ACTIVITY »
Down to the last character, transcribe every record.

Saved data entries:
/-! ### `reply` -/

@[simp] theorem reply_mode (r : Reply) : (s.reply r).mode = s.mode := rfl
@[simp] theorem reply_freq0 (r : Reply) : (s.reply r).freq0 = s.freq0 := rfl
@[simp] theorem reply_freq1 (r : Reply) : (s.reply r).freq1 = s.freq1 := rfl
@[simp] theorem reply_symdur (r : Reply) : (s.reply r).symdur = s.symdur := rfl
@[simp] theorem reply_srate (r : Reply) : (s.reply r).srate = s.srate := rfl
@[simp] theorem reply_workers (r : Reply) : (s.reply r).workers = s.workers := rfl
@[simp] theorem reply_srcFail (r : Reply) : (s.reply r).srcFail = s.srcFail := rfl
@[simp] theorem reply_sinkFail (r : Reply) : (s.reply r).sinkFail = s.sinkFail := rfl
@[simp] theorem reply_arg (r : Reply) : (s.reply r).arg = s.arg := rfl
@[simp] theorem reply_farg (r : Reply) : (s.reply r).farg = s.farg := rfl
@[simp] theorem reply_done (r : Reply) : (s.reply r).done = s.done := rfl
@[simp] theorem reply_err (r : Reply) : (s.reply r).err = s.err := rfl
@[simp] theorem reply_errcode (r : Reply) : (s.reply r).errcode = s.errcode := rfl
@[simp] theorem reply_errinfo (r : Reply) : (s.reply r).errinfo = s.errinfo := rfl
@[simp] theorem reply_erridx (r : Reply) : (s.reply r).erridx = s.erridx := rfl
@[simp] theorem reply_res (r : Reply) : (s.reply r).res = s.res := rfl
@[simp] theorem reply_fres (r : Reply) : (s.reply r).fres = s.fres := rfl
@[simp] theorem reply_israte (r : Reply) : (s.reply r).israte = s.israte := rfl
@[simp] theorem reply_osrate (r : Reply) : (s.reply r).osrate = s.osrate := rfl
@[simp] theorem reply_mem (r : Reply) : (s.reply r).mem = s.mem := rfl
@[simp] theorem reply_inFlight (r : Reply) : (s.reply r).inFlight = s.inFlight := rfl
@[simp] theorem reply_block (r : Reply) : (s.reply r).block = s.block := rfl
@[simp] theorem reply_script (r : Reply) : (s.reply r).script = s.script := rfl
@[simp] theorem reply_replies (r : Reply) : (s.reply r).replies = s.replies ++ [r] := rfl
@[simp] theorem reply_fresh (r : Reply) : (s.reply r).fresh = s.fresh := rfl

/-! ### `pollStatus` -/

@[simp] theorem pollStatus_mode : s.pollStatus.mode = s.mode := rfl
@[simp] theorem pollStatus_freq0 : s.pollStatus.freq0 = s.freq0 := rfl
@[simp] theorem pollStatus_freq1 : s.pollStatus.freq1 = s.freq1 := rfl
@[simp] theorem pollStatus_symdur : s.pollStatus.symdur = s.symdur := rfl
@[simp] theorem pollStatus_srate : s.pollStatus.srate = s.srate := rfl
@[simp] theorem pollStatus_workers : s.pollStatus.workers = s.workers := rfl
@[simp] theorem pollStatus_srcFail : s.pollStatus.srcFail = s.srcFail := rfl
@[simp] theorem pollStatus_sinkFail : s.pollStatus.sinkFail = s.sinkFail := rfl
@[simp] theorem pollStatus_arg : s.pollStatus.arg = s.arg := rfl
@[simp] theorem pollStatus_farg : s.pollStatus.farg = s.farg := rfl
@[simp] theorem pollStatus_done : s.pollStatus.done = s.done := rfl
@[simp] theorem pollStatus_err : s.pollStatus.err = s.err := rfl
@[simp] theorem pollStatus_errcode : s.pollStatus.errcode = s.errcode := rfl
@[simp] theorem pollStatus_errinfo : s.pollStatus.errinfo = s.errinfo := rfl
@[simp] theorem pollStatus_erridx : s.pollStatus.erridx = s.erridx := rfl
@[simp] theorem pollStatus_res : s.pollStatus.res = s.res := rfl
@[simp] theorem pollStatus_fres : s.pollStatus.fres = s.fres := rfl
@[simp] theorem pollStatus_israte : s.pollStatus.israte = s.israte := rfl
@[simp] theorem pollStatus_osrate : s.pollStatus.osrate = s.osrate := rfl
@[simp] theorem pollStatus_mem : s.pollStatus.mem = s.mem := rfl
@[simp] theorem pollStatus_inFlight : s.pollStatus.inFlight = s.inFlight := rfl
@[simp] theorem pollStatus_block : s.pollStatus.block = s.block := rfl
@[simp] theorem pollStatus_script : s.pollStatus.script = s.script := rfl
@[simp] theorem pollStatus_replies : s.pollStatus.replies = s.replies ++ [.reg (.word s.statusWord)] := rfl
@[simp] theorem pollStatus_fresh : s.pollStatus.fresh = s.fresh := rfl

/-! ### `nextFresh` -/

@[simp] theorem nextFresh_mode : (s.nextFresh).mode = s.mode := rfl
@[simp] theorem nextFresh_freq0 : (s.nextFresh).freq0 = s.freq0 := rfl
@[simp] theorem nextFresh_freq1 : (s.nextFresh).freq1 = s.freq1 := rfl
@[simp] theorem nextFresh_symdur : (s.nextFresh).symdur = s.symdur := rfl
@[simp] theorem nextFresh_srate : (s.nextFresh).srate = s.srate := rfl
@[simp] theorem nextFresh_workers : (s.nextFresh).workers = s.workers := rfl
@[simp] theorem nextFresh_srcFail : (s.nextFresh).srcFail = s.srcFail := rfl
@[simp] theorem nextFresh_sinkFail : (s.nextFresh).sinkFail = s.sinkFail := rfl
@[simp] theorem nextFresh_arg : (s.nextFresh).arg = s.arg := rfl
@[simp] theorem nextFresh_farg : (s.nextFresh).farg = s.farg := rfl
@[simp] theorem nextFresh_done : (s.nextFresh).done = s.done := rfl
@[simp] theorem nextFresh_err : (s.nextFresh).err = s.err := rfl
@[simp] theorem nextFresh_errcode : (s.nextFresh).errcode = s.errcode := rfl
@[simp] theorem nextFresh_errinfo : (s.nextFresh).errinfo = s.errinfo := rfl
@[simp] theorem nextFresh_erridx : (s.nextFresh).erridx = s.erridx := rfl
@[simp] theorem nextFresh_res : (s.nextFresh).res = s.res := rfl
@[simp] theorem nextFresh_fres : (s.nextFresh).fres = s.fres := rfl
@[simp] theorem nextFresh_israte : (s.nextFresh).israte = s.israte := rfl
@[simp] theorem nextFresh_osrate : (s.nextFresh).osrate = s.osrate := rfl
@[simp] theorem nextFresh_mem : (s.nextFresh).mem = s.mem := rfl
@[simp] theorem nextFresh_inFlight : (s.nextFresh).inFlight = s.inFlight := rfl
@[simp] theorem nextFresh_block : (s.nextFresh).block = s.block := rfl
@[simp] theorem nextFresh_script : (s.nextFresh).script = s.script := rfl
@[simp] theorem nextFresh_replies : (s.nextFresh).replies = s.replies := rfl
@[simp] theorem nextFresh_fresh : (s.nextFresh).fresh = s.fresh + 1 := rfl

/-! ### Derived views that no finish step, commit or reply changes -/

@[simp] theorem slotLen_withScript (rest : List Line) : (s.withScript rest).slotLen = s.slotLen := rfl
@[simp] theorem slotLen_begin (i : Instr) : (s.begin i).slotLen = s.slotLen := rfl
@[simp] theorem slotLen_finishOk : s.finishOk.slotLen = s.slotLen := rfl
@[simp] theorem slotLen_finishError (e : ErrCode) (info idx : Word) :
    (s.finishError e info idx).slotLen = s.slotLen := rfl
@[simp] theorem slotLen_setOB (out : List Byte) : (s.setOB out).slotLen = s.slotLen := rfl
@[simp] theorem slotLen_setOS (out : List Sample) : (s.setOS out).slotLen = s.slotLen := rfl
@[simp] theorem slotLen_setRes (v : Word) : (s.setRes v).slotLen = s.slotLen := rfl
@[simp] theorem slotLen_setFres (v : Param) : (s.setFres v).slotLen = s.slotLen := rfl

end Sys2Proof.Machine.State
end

SOLUTION FOR THIS TASK »
/-! ### `reply` -/

@[simp] theorem reply_mode (r : Reply) : (s.reply r).mode = s.mode := rfl
@[simp] theorem reply_freq0 (r : Reply) : (s.reply r).freq0 = s.freq0 := rfl
@[simp] theorem reply_freq1 (r : Reply) : (s.reply r).freq1 = s.freq1 := rfl
@[simp] theorem reply_symdur (r : Reply) : (s.reply r).symdur = s.symdur := rfl
@[simp] theorem reply_srate (r : Reply) : (s.reply r).srate = s.srate := rfl
@[simp] theorem reply_workers (r : Reply) : (s.reply r).workers = s.workers := rfl
@[simp] theorem reply_srcFail (r : Reply) : (s.reply r).srcFail = s.srcFail := rfl
@[simp] theorem reply_sinkFail (r : Reply) : (s.reply r).sinkFail = s.sinkFail := rfl
@[simp] theorem reply_arg (r : Reply) : (s.reply r).arg = s.arg := rfl
@[simp] theorem reply_farg (r : Reply) : (s.reply r).farg = s.farg := rfl
@[simp] theorem reply_done (r : Reply) : (s.reply r).done = s.done := rfl
@[simp] theorem reply_err (r : Reply) : (s.reply r).err = s.err := rfl
@[simp] theorem reply_errcode (r : Reply) : (s.reply r).errcode = s.errcode := rfl
@[simp] theorem reply_errinfo (r : Reply) : (s.reply r).errinfo = s.errinfo := rfl
@[simp] theorem reply_erridx (r : Reply) : (s.reply r).erridx = s.erridx := rfl
@[simp] theorem reply_res (r : Reply) : (s.reply r).res = s.res := rfl
@[simp] theorem reply_fres (r : Reply) : (s.reply r).fres = s.fres := rfl
@[simp] theorem reply_israte (r : Reply) : (s.reply r).israte = s.israte := rfl
@[simp] theorem reply_osrate (r : Reply) : (s.reply r).osrate = s.osrate := rfl
@[simp] theorem reply_mem (r : Reply) : (s.reply r).mem = s.mem := rfl
@[simp] theorem reply_inFlight (r : Reply) : (s.reply r).inFlight = s.inFlight := rfl
@[simp] theorem reply_block (r : Reply) : (s.reply r).block = s.block := rfl
@[simp] theorem reply_script (r : Reply) : (s.reply r).script = s.script := rfl
@[simp] theorem reply_replies (r : Reply) : (s.reply r).replies = s.replies ++ [r] := rfl
@[simp] theorem reply_fresh (r : Reply) : (s.reply r).fresh = s.fresh := rfl

/-! ### `pollStatus` -/

@[simp] theorem pollStatus_mode : s.pollStatus.mode = s.mode := rfl
@[simp] theorem pollStatus_freq0 : s.pollStatus.freq0 = s.freq0 := rfl
@[simp] theorem pollStatus_freq1 : s.pollStatus.freq1 = s.freq1 := rfl
@[simp] theorem pollStatus_symdur : s.pollStatus.symdur = s.symdur := rfl
@[simp] theorem pollStatus_srate : s.pollStatus.srate = s.srate := rfl
@[simp] theorem pollStatus_workers : s.pollStatus.workers = s.workers := rfl
@[simp] theorem pollStatus_srcFail : s.pollStatus.srcFail = s.srcFail := rfl
@[simp] theorem pollStatus_sinkFail : s.pollStatus.sinkFail = s.sinkFail := rfl
@[simp] theorem pollStatus_arg : s.pollStatus.arg = s.arg := rfl
@[simp] theorem pollStatus_farg : s.pollStatus.farg = s.farg := rfl
@[simp] theorem pollStatus_done : s.pollStatus.done = s.done := rfl
@[simp] theorem pollStatus_err : s.pollStatus.err = s.err := rfl
@[simp] theorem pollStatus_errcode : s.pollStatus.errcode = s.errcode := rfl
@[simp] theorem pollStatus_errinfo : s.pollStatus.errinfo = s.errinfo := rfl
@[simp] theorem pollStatus_erridx : s.pollStatus.erridx = s.erridx := rfl
@[simp] theorem pollStatus_res : s.pollStatus.res = s.res := rfl
@[simp] theorem pollStatus_fres : s.pollStatus.fres = s.fres := rfl
@[simp] theorem pollStatus_israte : s.pollStatus.israte = s.israte := rfl
@[simp] theorem pollStatus_osrate : s.pollStatus.osrate = s.osrate := rfl
@[simp] theorem pollStatus_mem : s.pollStatus.mem = s.mem := rfl
@[simp] theorem pollStatus_inFlight : s.pollStatus.inFlight = s.inFlight := rfl
@[simp] theorem pollStatus_block : s.pollStatus.block = s.block := rfl
@[simp] theorem pollStatus_script : s.pollStatus.script = s.script := rfl
@[simp] theorem pollStatus_replies : s.pollStatus.replies = s.replies ++ [.reg (.word s.statusWord)] := rfl
@[simp] theorem pollStatus_fresh : s.pollStatus.fresh = s.fresh := rfl

/-! ### `nextFresh` -/

@[simp] theorem nextFresh_mode : (s.nextFresh).mode = s.mode := rfl
@[simp] theorem nextFresh_freq0 : (s.nextFresh).freq0 = s.freq0 := rfl
@[simp] theorem nextFresh_freq1 : (s.nextFresh).freq1 = s.freq1 := rfl
@[simp] theorem nextFresh_symdur : (s.nextFresh).symdur = s.symdur := rfl
@[simp] theorem nextFresh_srate : (s.nextFresh).srate = s.srate := rfl
@[simp] theorem nextFresh_workers : (s.nextFresh).workers = s.workers := rfl
@[simp] theorem nextFresh_srcFail : (s.nextFresh).srcFail = s.srcFail := rfl
@[simp] theorem nextFresh_sinkFail : (s.nextFresh).sinkFail = s.sinkFail := rfl
@[simp] theorem nextFresh_arg : (s.nextFresh).arg = s.arg := rfl
@[simp] theorem nextFresh_farg : (s.nextFresh).farg = s.farg := rfl
@[simp] theorem nextFresh_done : (s.nextFresh).done = s.done := rfl
@[simp] theorem nextFresh_err : (s.nextFresh).err = s.err := rfl
@[simp] theorem nextFresh_errcode : (s.nextFresh).errcode = s.errcode := rfl
@[simp] theorem nextFresh_errinfo : (s.nextFresh).errinfo = s.errinfo := rfl
@[simp] theorem nextFresh_erridx : (s.nextFresh).erridx = s.erridx := rfl
@[simp] theorem nextFresh_res : (s.nextFresh).res = s.res := rfl
@[simp] theorem nextFresh_fres : (s.nextFresh).fres = s.fres := rfl
@[simp] theorem nextFresh_israte : (s.nextFresh).israte = s.israte := rfl
@[simp] theorem nextFresh_osrate : (s.nextFresh).osrate = s.osrate := rfl
@[simp] theorem nextFresh_mem : (s.nextFresh).mem = s.mem := rfl
@[simp] theorem nextFresh_inFlight : (s.nextFresh).inFlight = s.inFlight := rfl
@[simp] theorem nextFresh_block : (s.nextFresh).block = s.block := rfl
@[simp] theorem nextFresh_script : (s.nextFresh).script = s.script := rfl
@[simp] theorem nextFresh_replies : (s.nextFresh).replies = s.replies := rfl
@[simp] theorem nextFresh_fresh : (s.nextFresh).fresh = s.fresh + 1 := rfl

/-! ### Derived views that no finish step, commit or reply changes -/

@[simp] theorem slotLen_withScript (rest : List Line) : (s.withScript rest).slotLen = s.slotLen := rfl
@[simp] theorem slotLen_begin (i : Instr) : (s.begin i).slotLen = s.slotLen := rfl
@[simp] theorem slotLen_finishOk : s.finishOk.slotLen = s.slotLen := rfl
@[simp] theorem slotLen_finishError (e : ErrCode) (info idx : Word) :
    (s.finishError e info idx).slotLen = s.slotLen := rfl
@[simp] theorem slotLen_setOB (out : List Byte) : (s.setOB out).slotLen = s.slotLen := rfl
@[simp] theorem slotLen_setOS (out : List Sample) : (s.setOS out).slotLen = s.slotLen := rfl
@[simp] theorem slotLen_setRes (v : Word) : (s.setRes v).slotLen = s.slotLen := rfl
@[simp] theorem slotLen_setFres (v : Param) : (s.setFres v).slotLen = s.slotLen := rfl

end Sys2Proof.Machine.State
end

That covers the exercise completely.